In December 2006, human bones were found in backhoe fill when a parking lot at the southeast corner of Spring Street and Varick Street in Manhattan was being torn up for construction of a 46-story luxury hotel, Trump SoHo (recently renamed The Dominick). Research determined that the remains were of individuals interred in underground burial vaults associated with the Spring Street Presbyterian Church that stood on the site from 1811 until 1966, when the church was demolished and the parking lot was paved over the location. Archaeological excavations at the site recovered the remains of approximately 200 individuals, as well as artifacts including engraved metal coffin plates, coffin wood and nails, shroud pins, ceramics, coins, fabric, and a few personal items, including ribbons, buttons, hair combs, shoes, a whistle, and a gold wedding band. The human remains and artifacts were sent to Syracuse University where they were studied by anthropologists from 2007 until 2014, when they reinterred at Greenwood Cemetery in Brooklyn.
The burial vaults at the Spring Street Presbyterian Church were four underground rooms, two made of limestone and two of brick, that were built along the southeast side of the church building and used between 1820 and 1846. During the nearly 200 years that had passed since the vaults were used, the wood coffins stacked within them had rotted and collapsed, leaving behind the piles of bones and artifacts that were unearthed during the excavation. Like the long-forgotten vaults, the distinctive history of Spring Street Presbyterian Church and its congregants had been obscured until it came to light again when the vaults were rediscovered. During the time period the burial vaults were in use, the church was a radical abolitionist congregation situated in a working-class neighborhood and its congregants were individuals of multiple classes and races (the church began admitting African Americans into full membership in 1820, seven years before slavery was abolished in New York).

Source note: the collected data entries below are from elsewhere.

/-- GATE_DARK_DONE: the dark measurement is complete (R211). -/
def execGateDarkDone (shots : Shots) (s : State) : Out :=
  match s.head.gate, s.gateSum shots with
  | some g, some sum =>
    if s.getN Obj.GATE_STATE ≠ 1 ∨ g.sent < s.getN Obj.GATE_SHOTS then .next s
    else if s.darkStuck sum then .next (s.gateEnd 5).stuckSuspect
    else .next { s.setN Obj.GATE_STATE 2 with head := { s.head with gate := some { g with sent := 0 } } }
  | _, _ => .next s

/-- The newest periods up to the one that carries shot 0. -/
def toShotZero : List Period → List Period
  | [] => []
  | p :: r => if p.shot = some 0 then [p] else p :: toShotZero r

/-- The periods of the latest measurement of a beam, or of all, newest first. -/
def State.runOf (s : State) (beam : Option Nat) : List Period :=
  toShotZero (s.hs.periods.filter fun p => p.kind = some 3 && p.beam = beam && p.shot.isSome)

/-- Whether every frame of a measurement of `n` shots that `lanes` selects was decided fired; none while a decision is outstanding (R199,
R212, R213). -/
def State.shotsFired (s : State) (beam : Option Nat) (n : Nat) (lanes : Period → List Nat) : Option Bool :=
  let run := s.runOf beam
  if run.length ≠ n ∨ run.any (·.decided.isNone) then none
  else some (run.all fun p => (lanes p).all fun l => p.decided.any (·.getLsbD l))

/-- ecode of a net gate sum (R212), in binary64; none while the gain is 0. -/
def State.ecodeOf (s : State) (sum : Int) : Option Int :=
  let g := f32Val (s.getN Obj.GATE_GAIN)
  if g = 0 then none
  else
    let e := f64Div (f64Sub (sum : Rat) s.offsetSum) (f64Mul (f64Mul g (s.getN Obj.GATE_CODE)) (s.getN Obj.GATE_SHOTS))
    some (rneQ (f64Mul 1024 e) - 512)

/-- An entry after a gate measurement, steps 1 to 4 of R212. A beam that has meanwhile become OFF or KILLED keeps its state (R206). -/
def measuredEntry (old : Nat) (ecode : Option Int) (tol weak limit turn : Nat) : Nat :=
  let faults := bitsOf old 27 24
  let (st, ec, f) : Nat × Nat × Nat := match ecode with
    | some e =>
      if e < 0 ∨ 1023 < e then (2, beamEcode old, min 15 (faults + 1))
      else (if e < (weak : Int) then 1 else 0, e.toNat, if (tol : Int) < ((e - beamEcode old).natAbs : Int) then min 15 (faults + 1) else faults)
    | none => (2, beamEcode old, min 15 (faults + 1))
  f * 2 ^ 24 + turn % 4096 * 2 ^ 12 + 4 * ec + (if 2 ≤ beamState old then beamState old else if limit ≤ f then 2 else st)

/-- GATE_LAST_ECODE; an ecode outside I16 has no value that the spec gives. -/
def State.showEcode (s : State) (ecode : Option Int) : State :=
  match ecode with
  | some e =>
    if -32768 ≤ e ∧ e ≤ 32767 then s.set Obj.GATE_LAST_ECODE e
    else let (v, s) := s.freeNat; s.set Obj.GATE_LAST_ECODE (toSigned 16 v)
  | none => let (v, s) := s.freeNat; s.set Obj.GATE_LAST_ECODE (toSigned 16 v)

/-- A beam is measured: its entry is updated at the next epoch boundary, the cursor advances (R212). -/
def State.gateMeasured (s : State) (g : Gate) (b : Nat) (sum : Int) : State :=
  let ec := s.ecodeOf sum
  let e := measuredEntry (s.beamThen b) ec (s.getN Obj.GATE_EFF_TOLERANCE) (s.getN Obj.GATE_WEAK_LEVEL) (s.getN Obj.GATE_FAULT_LIMIT)
    (s.getN Obj.TURNAROUND_COUNT)
  let g := { g with done := g.done + 1 }
  let n := s.getN Obj.GATE_BEAMS
  let s := (((s.addResults [(b, e)]).showEcode ec).setN Obj.GATE_LAST_BEAM b).setN Obj.GATE_BEAMS_DONE g.done
  let s := (s.setN Obj.GATE_CURSOR g.at).setN Obj.GATE_PERMILLE (if n ≤ g.done then 1000 else 1000 * g.done / n)
  let s : State := { s with head := { s.head with gate := some g } }
  if n ≤ g.done then s.gateEnd 3 else s

/-- The oldest beam measured whole has its sum, and its shots their decisions (R212). -/
def State.gateResult (s : State) (g : Gate) (b : Nat) (rest : List Nat) (sum : Int) (fired : Bool) : State :=
  let again := g.failed.contains b
  let g : Gate := { g with waiting := rest, failed := g.failed.filter (· ≠ b) }
  if fired then s.gateMeasured g b sum
  else if again then s.gateEnd 4
  else { s with head := { s.head with gate := some { g with redo := g.redo ++ [b], failed := g.failed ++ [b] } } }

/-- GATE_BEAM_MEASURED: the samples of the oldest beam measured whole, at core cycle `t` (R212). The result waits until every shot is
decided. -/
def execGateBeamMeasured (t : Nat) (shots : Shots) (s : State) : Out :=
  let s := s.at t
  match s.head.gate, s.gateSum shots with
  | some g, some sum =>
    match g.waiting with
    | [] => .next s
    | b :: rest =>
      match s.shotsFired (some b) (s.getN Obj.GATE_SHOTS) fun _ => [laneOf b] with
      | some fired => .next (if s.getN Obj.GATE_STATE = 2 then s.gateResult g b rest sum fired else s)
      | none => .next s
  | _, _ => .next s

/-! ### Full-array image -/

/-- A write of 1 to IMAGE_START (R213). -/
def writeImageStart (s : State) (by_ : Caller) (v : Nat) : Wr :=
  s.gate by_ Obj.IMAGE_START fun s =>
    if v ≠ 1 then s.deny stRange
    else if s.testRefused ∨ s.jobState ∈ [1, 2, 4, 6] then s.deny stState
    else
      let s := ((((s.setN Obj.IMAGE_STATE 1).setN Obj.IMAGE_PERMILLE 0).setN Obj.IMAGE_STUCK_FOUND 0).setN Obj.IMAGE_OFF_FOUND 0).setN
        Obj.SPOT_FAILURE 0
      ({ s.modSpot fun _ => {} with head := { s.head with image := some {} } }).ok

/-- IMAGE_START. -/
def execImageStart (by_ : Caller) (s : State) : Out := .next (writeImageStart s by_ 1).1

/-- The image ends with IMAGE_STATE `v`. -/
def State.imageEnd (s : State) (v : Nat) : State :=
  if s.imageRuns then { s.setN Obj.IMAGE_STATE v with head := { s.head with image := none } } else s

/-- Beams that the image finds stuck on, then those that it finds missing (R213). A box outside the image shows nothing. -/
def State.imageFound (s : State) : List Nat × List Nat :=
  let m := s.getN Obj.SPOT_MEDIAN
  let live := ((List.range beamCount).zip (s.cams.spot.dark.zip s.cams.spot.lit)).filter fun p => beamState (s.beamThen p.1) ≠ 3
  let stuck := live.filter fun p => p.2.1 ≠ 0xFFFFFFFF && decide (m * s.getN Obj.IMAGE_STUCK_LEVEL ≤ 65536 * p.2.1)
  let off := live.filter fun p => !(p.2.1 ≠ 0xFFFFFFFF && decide (m * s.getN Obj.IMAGE_STUCK_LEVEL ≤ 65536 * p.2.1)) &&
    decide (beamState (s.beamThen p.1) < 2) && (p.2.2 = 0xFFFFFFFF || decide (65536 * p.2.2 < m * s.getN Obj.IMAGE_OFF_LEVEL))
  (stuck.map (·.1), off.map (·.1))

/-- The image is done: its results take effect at the next epoch boundary, KILLED beams are disabled. -/
def State.imageDone (s : State) : State :=
  let (stuck, off) := s.imageFound
  let s := ((s.imageEnd 3).setN Obj.IMAGE_PERMILLE 1000).setN Obj.IMAGE_STUCK_FOUND stuck.length
  let s := s.setN Obj.IMAGE_OFF_FOUND off.length
  let set (v b : Nat) : Nat × Nat := (b, s.beamThen b / 4 * 4 + v)
  stuck.foldl State.queueDisable (s.addResults (stuck.map (set 3) ++ off.map (set 2)))

/-- IMAGE_PHASE_DONE: at core cycle `t` the periods of a phase have been decided and its spots measured (R213). -/
def execImagePhaseDone (t : Nat) (s : State) : Out :=
  let s := s.at t
  match s.head.image, s.shotsFired none (s.getN Obj.IMAGE_SHOTS) Period.sentLanes with
  | none, _ => .next s
  | _, none => .next s
  | some g, some fired =>
    if !s.imageRuns ∨ g.sent < s.getN Obj.IMAGE_SHOTS then .next s
    else if !fired then
      if g.repeated then .next (s.imageEnd 4)
      else
        let dark := s.getN Obj.IMAGE_STATE = 1
        .next { s.modSpot fun (x : Spot) => { x with strobeAt := none, frame := none, dark := if dark then [] else x.dark, lit := [] } with
                head := { s.head with image := some { repeated := true } } }
    else if s.getN Obj.IMAGE_STATE = 1 then
      if s.cams.spot.dark.isEmpty then .next s
      else .next { (s.setN Obj.IMAGE_STATE 2).setN Obj.IMAGE_PERMILLE 500 with head := { s.head with image := some {} } }
    else if s.cams.spot.lit.isEmpty then .next s
    else .next s.imageDone

end Sys2Proof.Machine
end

The Spring Street remains—the only large collection of human remains recovered in the city that date to the first half of the 19th century—allowed anthropologists to gain an understanding of what life was like for these people in rapidly urbanizing New York. The remains told of variations in health (for example, 75 of the burials were children, and half of them suffered from rickets) and morphological features of the bone, teeth, and hair indicated significant differences in ancestry, suggesting that people from diverse backgrounds were interred together in the vaults at Spring Street. Equally important as the scientific finds, the discovery established a connection to and chance to commemorate New Yorkers who were in the forefront of early battles against slavery and were vanguards in the fight for civil rights.